**PROMPT**
Would you transcribe the line that holds "10): applied to the number of", plus every line beneath it through the end of the data, exactly and with nothing added?

(Records drawn from a dataset)
::::
-- ==== Sys2Proof/Config.lean ====
section
/-! DEFINITION. What the spec fixes (R7) and the free values it leaves open (93_implementation_defined.md section 2).
The parameters `C`, `OUT_CAP` and `PARSE_ERR` are data in State (`Params`), so that every statement over all states is over all of them. -/

namespace Sys2Proof

/-- `MIN_DECODE`, the smallest ring fill at which decoding is attempted, R7, R161. -/
abbrev Config.minDecode : Nat := 6

/-- The longest payload the 16-bit length field can carry, R80, R121. -/
abbrev Config.maxPayload : Nat := 65535

/-- FREE VALUE (log 6). The byte of `ring` at a physical offset that nothing has written: "any value; never read by any rule"
(93 row 7; R25). -/
opaque Config.anyRingByte : Nat → Byte

/-- FREE VALUE (log 7). The byte of `OUT` where the spec says "any value" (R174, R31; 93 rows 8 to 10): applied to the number of
decodes that have left the address free, and to the address. -/
opaque Config.anyOutByte : Nat → Nat → Byte

/-- FREE VALUE (log 2, 3). Whether the transport accepts an offered wire byte when no answer of it is queued (R60; 93 row 13):
applied to the number of free write answers taken before. -/
opaque Config.freeWriteAccepts : Nat → Bool

/-- FREE VALUE (log 2, 3). The transport's answer to a read when none is queued (R61; 93 rows 11 and 12): negative for an error,
else the count, cut to what R61 allows. Applied to the number of free read answers taken before. -/
opaque Config.freeReadAnswer : Nat → Int

end Sys2Proof
end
::::
**WORKED SOLUTION**
/-- FREE VALUE (log 7). The byte of `OUT` where the spec says "any value" (R174, R31; 93 rows 8 to 10): applied to the number of
decodes that have left the address free, and to the address. -/
opaque Config.anyOutByte : Nat → Nat → Byte

/-- FREE VALUE (log 2, 3). Whether the transport accepts an offered wire byte when no answer of it is queued (R60; 93 row 13):
applied to the number of free write answers taken before. -/
opaque Config.freeWriteAccepts : Nat → Bool

/-- FREE VALUE (log 2, 3). The transport's answer to a read when none is queued (R61; 93 rows 11 and 12): negative for an error,
else the count, cut to what R61 allows. Applied to the number of free read answers taken before. -/
opaque Config.freeReadAnswer : Nat → Int

end Sys2Proof
end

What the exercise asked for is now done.